Если мы заменим термин «бессознательное» на «смысловые зоны сознания», то получим содержание, очень близкое нашим рассуждениям. Не все пси-органы развернуты. В любую эпоху некоторые из них востребованы культурой и социумом, но на подавляющее большинство из них «нет спроса», а значит, нет и среды для реализации. Если происходит спонтанное развертывание таких зон сознания, они порождают либо странные формы поведения, либо маловразумительные игры, либо психозы, извращения и преступления.
Таким образом, каждой психической функции, свойству, качеству, всему тому, что может проявиться как определенная деятельность, каждому виду деятельности, каждому культурному мотиву, каждому виду искусства или стиля, каждому извращению и типу преступности соответствует нечто в душе человека — активизированная смысловая зона, пси-орган.
Каждая эпоха — культурная и технологическая — требует определенных пси-органов. Культурная и технологическая среды развиваются по своим траекториям и предлагают жанры и виды деятельности, в которых те или иные пси-органы получают свою реализацию, а другие становятся ненужными и уходят в тень. Сменяются эпохи — изменяется состав востребованных пси-органов. Люди с востребованными пси-органами становятся культурной и технологической элитой, а остальные — лишь приспосабливаются к требованиям, ощущая смутную неудовлетворенность и неясное томление.

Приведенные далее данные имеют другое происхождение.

-- ==== Sys2Proof/Tests/Slice0.lean ====
section
/-!
SUPPORT. Tests of the model: an ill-formed command for every check of `WellFormed`, a state and
operands that meet the hypotheses of each statement, and single steps whose results the spec gives.
-/
namespace Sys2Proof.Tests
set_option Elab.async false
open Sys2Proof.Machine

/-! ### Ill-formed commands -/

def who0 : Requester := ⟨0, 0, 0⟩
def adm0 : Adm := ⟨0, 1⟩
def req0 : BerthReq := ⟨0, 0, 0, 0, 0⟩
def hdr0 : MsgHdr := ⟨0, 0, 0, 0, 0⟩
def tri0 : TriF := ⟨0, 0, 0, 0⟩

theorem test_illformed_core : (Instr.add ⟨288, true, true⟩ tri0).wf = false := by decide
theorem test_illformed_thread : (Instr.poisonToken 69632).wf = false := by decide
theorem test_illformed_cluster : (Instr.clusterPowerOff 8).wf = false := by decide
theorem test_illformed_quay : (Instr.quayPowerOn 7).wf = false := by decide
theorem test_illformed_engine : (Instr.cipherJobEnd 32).wf = false := by decide
theorem test_illformed_function : (Instr.functionLevelReset 1025).wf = false := by decide
theorem test_illformed_tenant : (Instr.port .tunnel 1024 []).wf = false := by decide
theorem test_illformed_docket : (Instr.read (2 ^ 19)).wf = false := by decide
theorem test_illformed_slot : (Instr.rate .tunnel 24 []).wf = false := by decide
theorem test_illformed_domain : (Instr.railFault 22).wf = false := by decide
theorem test_illformed_window : (Instr.streamEnd 0 16).wf = false := by decide
theorem test_illformed_queue : (Instr.sqTailDoorbell 0 65536 0).wf = false := by decide
theorem test_illformed_pcie : (Instr.perstNAssert 4).wf = false := by decide
theorem test_illformed_bus : (Instr.mctpGetEndpointId 2).wf = false := by decide
theorem test_illformed_sublink : (Instr.flitReplay 2).wf = false := by decide
theorem test_illformed_master : (Instr.tokenPost ⟨64, 0⟩ 0 0 1 false).wf = false := by decide
theorem test_illformed_requester : (Instr.free ⟨64, 0, 0⟩ req0).wf = false := by decide
theorem test_illformed_index : (Instr.dictionaryWrite .tunnel 65536 0 []).wf = false := by decide
theorem test_illformed_sub : (Instr.dictionaryWrite .tunnel 0 256 []).wf = false := by decide
theorem test_illformed_line : (Instr.logbookLineRemap 122051).wf = false := by decide
theorem test_illformed_admin : (Instr.selfTestAbort ⟨0, 65536⟩).wf = false := by decide
theorem test_illformed_path : (Instr.opCap (.synmon 2) []).wf = false := by decide

/-! ### States for the statements -/

/-- Booted and in service: every domain on, the physical function and virtual function 1 enabled, with an I/O
queue each. -/
def ioQueue : Sq := ⟨true, 4, 1, 0, 2, false, none, 1, []⟩
def cplQueue : Cq := ⟨true, 4, 0, false, 0, 0, []⟩
def oneFn : Fn := { Fn.empty with
  present := true, en := true, rdy := true, online := true, vq := 3, vi := 3, sqs := [(1, ioQueue)], cqs := [(1, cplQueue)] }
def lit : State := { State.reset with
  nowMs := 100000, uptime := 100000
  host := { HostIf.empty with fns := [(0, oneFn), (1, oneFn)] }
  media := { Media.empty with ready := true }
  power := { Power.reset with
    bootStep := 6, on := List.range 22, synmon := true, healthy := true, linkUp := [true, true, true, true] } }

/-- Thread 5 of tenant 0 runs a block of 16 NOPs on core 0, between two of its bundles. -/
def codeImage : Image :=
  { handle := 1, owner := 0, index := 0, base := 0, code := (List.replicate 16 [0, 0, 0, 0xE0]).flatten, data := [], entry := 0, wbase := 0,
    wsize := 2, prio := 0, cmask := 255, reqfeat := 0, active := true }
def ranThread : Thread := { Thread.free with state := 3, winSize := 2, lastCore := 0, cmask := 255 }
def runCore : Core := { Core.empty with phase := .running 5, first := false, pc := 0x100000000, cyc := 10 }
def ranWith (x : Core) (c : Nat) : State := { lit with
  prog := { Programs.empty with images := [codeImage], nextHandle := 2 }
  hm := { Harbour.empty with threads := [(5, ranThread)] }
  ik := { Ikixa.empty with cores := [(c, x)] } }
def ran : State := ranWith runCore 0
def q0 : Syl := ⟨0, false, true⟩

/-! ### Hypotheses that states meet -/

theorem witness_TriSyllablesWriteTheirResult : q0.stop = true ∧ atBundle ran q0.core 1 = true ∧
    (⟨1, 2, 0, 1⟩ : TriF).fn.toNat ≤ 1 ∧ tri0.fn = 0 ∧ tri0.rb = 0 ∧ (3 : W64) ≠ 0 ∧
    BitVec.setWidth 32 (3 : W64) ≠ 0 := by decide +kernel
theorem witness_DivisionCornersComplete : BitVec.setWidth 32 (0x100000000 : W64) = (0 : W32) ∧
    BitVec.setWidth 32 (0x180000000 : W64) = BitVec.intMin 32 ∧ BitVec.setWidth 32 (0xFFFFFFFF : W64) = (-1 : W32) ∧
    q0.stop = true ∧ atBundle ran q0.core 1 = true ∧ (⟨1, 2, 0, 1⟩ : TriF).fn.toNat ≤ 1 := by decide +kernel
theorem witness_ImmediateAndCompareSyllables : q0.stop = true ∧ atBundle ran 0 1 = true ∧ atBundle ran 0 2 = true ∧
    atBundle ran 0 3 = true ∧ (63 : BitVec 8).toNat < 64 ∧ (4095 : BitVec 14).toNat < 4096 ∧
    (0x7FFFF : BitVec 31).toNat < 2 ^ 19 ∧ (1023 : BitVec 31).toNat < 1024 := by decide +kernel
theorem witness_BitSyllablesWriteTheirBit : q0.stop = true ∧ atBundle ran 0 1 = true ∧ atBundle ran 0 2 = true ∧
    sharedQuiet ran 0 = true ∧ (1023 : BitVec 12).toNat < 1024 ∧ 1024 ≤ (2047 : BitVec 12).toNat ∧
    (2047 : BitVec 12).toNat < 2048 ∧ (128 : BitVec 31).toNat % 128 = 0 ∧ 1024 ≤ (1024 : BitVec 31).toNat := by decide +kernel
theorem witness_BundleReadsBeforeItsWrites : isLighterCore 0 = true ∧ atBundle ran 0 2 = true ∧ tri0.fn = 0 := by decide +kernel
def memIndexed : MemF := ⟨0, 1, 2, 3, 4⟩
def memVector : MemF := ⟨0, 31, 2, 0, 0⟩
theorem witness_LoadsWriteWhatMemoryHolds : q0.stop = true ∧ atBundle ran 0 1 = true ∧ atBundle ran 0 2 = true ∧
    shortOk memIndexed false = true ∧ shortOk memVector true = true ∧ longOk memVector true = true ∧
    longOk ⟨0, 63, 2, 0, 0⟩ false = true ∧ reachable 0 0xFFFFFFFFFFFFFFFF 64 = true ∧
    reachable 256 (BitVec.ofNat 64 nearBase) 64 = true := by decide +kernel
theorem witness_StoresSendTheirBytes : q0.stop = true ∧ atBundle ran 0 2 = true ∧ shortOk memVector false = true ∧
    memVector.mode = 0 ∧ memVector.sc = 0 ∧ reachable 0 (tableAddr ran 0 memVector 8) 8 = true ∧
    (tableAddr ran 0 memVector 8).toNat % 2 ^ 20 / 8 * 8 < 0x80000 ∧ isLighterCore 256 = false := by decide +kernel
theorem witness_VectorSyllablesWriteTheirResult : q0.stop = true ∧ atBundle ran 0 1 = true ∧
    (⟨1, 2, 3, 6, 0⟩ : VecF).et.toNat < 7 ∧ (⟨1, 2, 3, 3, 1⟩ : VecF).et.toNat < 4 ∧
    (etWidth (⟨1, 2, 0, 6, 1⟩ : VecF).vb.toNat ≠ etWidth 6) ∧ (⟨0, 2, 3, 3, 1⟩ : VscF).et.toNat < 4 := by decide +kernel
theorem witness_LanesAndNansAreAsStated : 0 < 512 / etWidth 6 ∧ fDecode fF32 0x7F800001 = .nan ∧
    fDecode fF64 0x7FF0000000000001 = .nan ∧ fDecode fBf16 0xFF81 = .nan := by decide +kernel
theorem witness_BranchesCallsAndReturns : q0.stop = true ∧ atBundle ran 0 1 = true ∧ atBundle ran 0 2 = true ∧
    (0xFFFFFF : BitVec 31).toNat < 2 ^ 24 ∧ reachable 0 (rdX ran 0 63) (retSize ran 0) = true ∧
    reachable 0 (callSp ran 0 2048) 2048 = true ∧ reachable 256 (BitVec.ofNat 64 nearBase) 2048 = true := by decide +kernel
def startCore : Core := { runCore with first := true }
def counted : Core := { runCore with bank0 := { Bank.empty with rc := 3 } }
theorem witness_RepeatsAndBlocks : q0.stop = true ∧ atBundle ran 0 1 = true ∧ (65535 : BitVec 20).toNat < 65536 ∧
    (curBank (getCore (ranWith counted 0) 0)).rc ≠ 0 ∧ atBundle (ranWith counted 0) 0 1 = true ∧
    (curBank (getCore ran 0)).rc = 0 ∧ atBlockStart (ranWith startCore 0) 0 = true ∧
    (getCore (ranWith startCore 0) 0).newThread = false ∧ bundleLen ran 0 (nextPc ran 0 1) = some 1 := by decide +kernel

def sqe1 (k : IoKind) : Sqe := { emptySqe with kind := k, cid := 7, nsid := 1, slba := 8, nlb := 8, flag := true }
def ns1 : Ns := { Ns.empty with
  live := true, nsze := 4096, ncap := 4096, attached := [0, 1], keyGen := 1, ready := true }
def docket1 (k : IoKind) : Docket := { Docket.free with
  word := .admitted, fn := 1, sqid := 1, sqe := sqe1 k, healthy := true, acked := true, seq := 1 }
/-- Docket entry 9 holds a fetched command of virtual function 1 on namespace 1. -/
def fetchedAs (e : Docket) (n : Ns) : State := { lit with
  host := { lit.host with dockets := [(9, e)], seq := 2 }
  media := { lit.media with cur := { MapSt.empty with nss := [(1, n)] } } }
def fetched (k : IoKind) : State := fetchedAs (docket1 k) ns1
def stalledDocket : Docket := { docket1 .write with stalled := true }
def frozen (z : Freeze) : State := { lit with host := { lit.host with
  fns := [(0, { oneFn with sqs := [(1, { ioQueue with freeze := some z, ordered := true })] })] } }
def freeze1 : Freeze := ⟨3, 0, 0x4281, 1, 2, 1, 500, 1, 9⟩

theorem witness_CommandsAreFetchedFromQueues : (getFn lit 0).rdy = true ∧ (getSq lit 0 1).live = true ∧
    (getSq lit 0 2).live = false ∧ (3 : Nat) < (getSq lit 0 1).size ∧ (getSq lit 0 1).size ≤ 4 ∧
    (getCq lit 0 1).live = true ∧ (0 + (getCq lit 0 1).size - (getCq lit 0 1).head) % (getCq lit 0 1).size ≤ (getCq lit 0 1).used ∧
    (getCq lit 0 1).waiting = [] ∧ fetchOpen lit 0 1 = true ∧ dkUsed lit 262143 = false ∧
    locksUsed lit + (locksOf lit (sqe1 .write)).length ≤ 16384 ∧ dkUsed (fetchedAs stalledDocket ns1) 9 = true ∧
    lockBlocked (fetchedAs stalledDocket ns1) stalledDocket = false := by decide +kernel
def coalesced : State := { lit with host := { lit.host with globalStop := true, fns := [(0, { oneFn with coal := [(0, 2)] })] } }
theorem witness_FetchesAndInterruptsGoOn : 0 < tabGet 0 (getFn coalesced 0).coal 0 ∧ coalesced.host.globalStop = true ∧
    coalesced.host.dockets.length + 1024 ≤ 262144 := by decide +kernel
def ringing : State := { lit with host := { lit.host with fns := [(0, { oneFn with cqs := [(1, { cplQueue with ien := true, used := 2 }), (2, { cplQueue with used := 3 })] })] } }
theorem witness_CompletionsReachTheirQueue : (getCq ringing 0 1).live = true ∧ ringing.power.dumping = false ∧
    (getCq ringing 0 1).used + 1 < (getCq ringing 0 1).size ∧ (getCq ringing 0 1).ien = true ∧
    (getCq ringing 0 2).size ≤ (getCq ringing 0 2).used + 1 ∧ (getCq ringing 0 3).live = false ∧
    Status.invalidField ≠ .success := by decide +kernel
theorem witness_QueuesAreCreatedAndDeleted : adminOpen lit adm0.fn = true ∧ lit.power.recovery = false ∧
    2 ≤ queueLimit (getFn lit 0) 0 true ∧ (getSq lit 0 2).live = false ∧ (getCq lit 0 1).live = true ∧
    2 ≤ queueLimit (getFn lit 0) 0 false ∧ (getCq lit 0 2).live = false ∧ 3 ≤ (getFn lit 0).vi ∧ 3 < msixEntries 0 ∧ msixEntries 1 ≤ 129 ∧ (getFn lit 0).vi < 4 ∧
    (getSq lit 0 1).live = true ∧ lit.host.dockets = [] ∧
    (∀ e ∈ (getFn { lit with host := { lit.host with fns := [(0, { oneFn with sqs := [] })] } } 0).sqs, e.2.live = true → e.1 ≠ 0 → e.2.cqid ≠ 1) := by decide +kernel
def offFn : Fn := { Fn.empty with present := true, online := true, vq := 2, vi := 2 }
def offState : State := { lit with host := { lit.host with fns := [(0, oneFn), (1, offFn), (2, { Fn.empty with present := true })], perst := [2] } }
theorem witness_ControllersStartAndReset : canEnable offState 1 = true ∧ (getFn offState 0).en = true ∧ (getFn offState 1).present = true ∧
    4 ≤ offState.power.bootStep ∧ (getFn lit 1).rdy = true ∧ (getFn lit 1).shst = 0 ∧ lit.host.dockets = [] ∧
    offState.host.perst.contains 3 = false ∧ offState.host.perst.contains 2 = true ∧ offState.power.portRef[2]? = some true ∧
    offState.power.linkUp[3]? = some true ∧ tabFind offState.host.vfEnabled 3 = none ∧ adminOpen offState 0 = true ∧
    offState.power.recovery = false ∧ poolHeld offState false 0 + 16380 ≤ 16384 ∧ 16384 < poolHeld offState false 0 + 16383 ∧
    (getFn offState 2).online = false ∧ poolHeld offState true 2 + 128 ≤ 16384 ∧ (getFn offState 1).online = true ∧
    (getFn offState 1).vq ≠ 0 ∧ (getFn offState 2).vq = 0 ∧ inFlight offState 2 = 0 ∧ discardedLeft offState 2 = false := by decide +kernel
theorem witness_UnknownAbortedAndEventCommands : adminOpen lit 0 = true ∧ fetchOpen lit 0 1 = true ∧ lit.host.dockets = [] ∧
    lit.host.ps = 0 ∧ lit.host.psWait = none ∧ (getSq lit 0 1).ordered = false ∧ lit.pair.aborts = [] ∧ lit.pair.fwd = [] ∧
    (fetched .write).host.dockets = [(9, docket1 .write)] ∧ (docket1 .write).word = .admitted ∧ (getFn lit 0).events = [] ∧
    (getFn lit 0).aers.length < 8 ∧ (getSq (frozen freeze1) 0 1).freeze = some freeze1 ∧
    thawHeadOk (getSq (frozen freeze1) 0 1) freeze1 2 = true ∧ (getSq lit 0 1).freeze = none := by decide +kernel
theorem witness_FreezeRecords : (getFn (frozen freeze1) 0).sqs = [(1, { ioQueue with freeze := some freeze1, ordered := true })] ∧
    freeze1.cid < 65536 ∧ freeze1.slot < 65536 ∧ freeze1.status < 2 ^ 15 ∧ freeze1.next < 65536 ∧ freeze1.cancelled < 2 ^ 32 := by decide +kernel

Кем был бы прирожденный хакер, способный взломать высокозащищенные программы, в тридцатые годы двадцатого столетия? Он бы не нашел деятельности, соответствующей его особому способу мышления; более того, его мышление казалось бы ущербным. Он чувствовал бы в себе неясное томление и стал бы, скорее всего, обычным инженером, продавцом или шулером, не удовлетворенным своей жизнью. Его мышление воспринималось бы как не вполне полноценное: требовалось иное мышление — мышление вывода. Идеалом мышления представлялось мышление научное. А у потенциального хакера активизировано комбинаторное мышление, не мышление вывода, а мышление выбора, но это позволяет оперировать огромным объемом дискретной информации. И сейчас этот тип мышления — залог попадания в технологическую элиту.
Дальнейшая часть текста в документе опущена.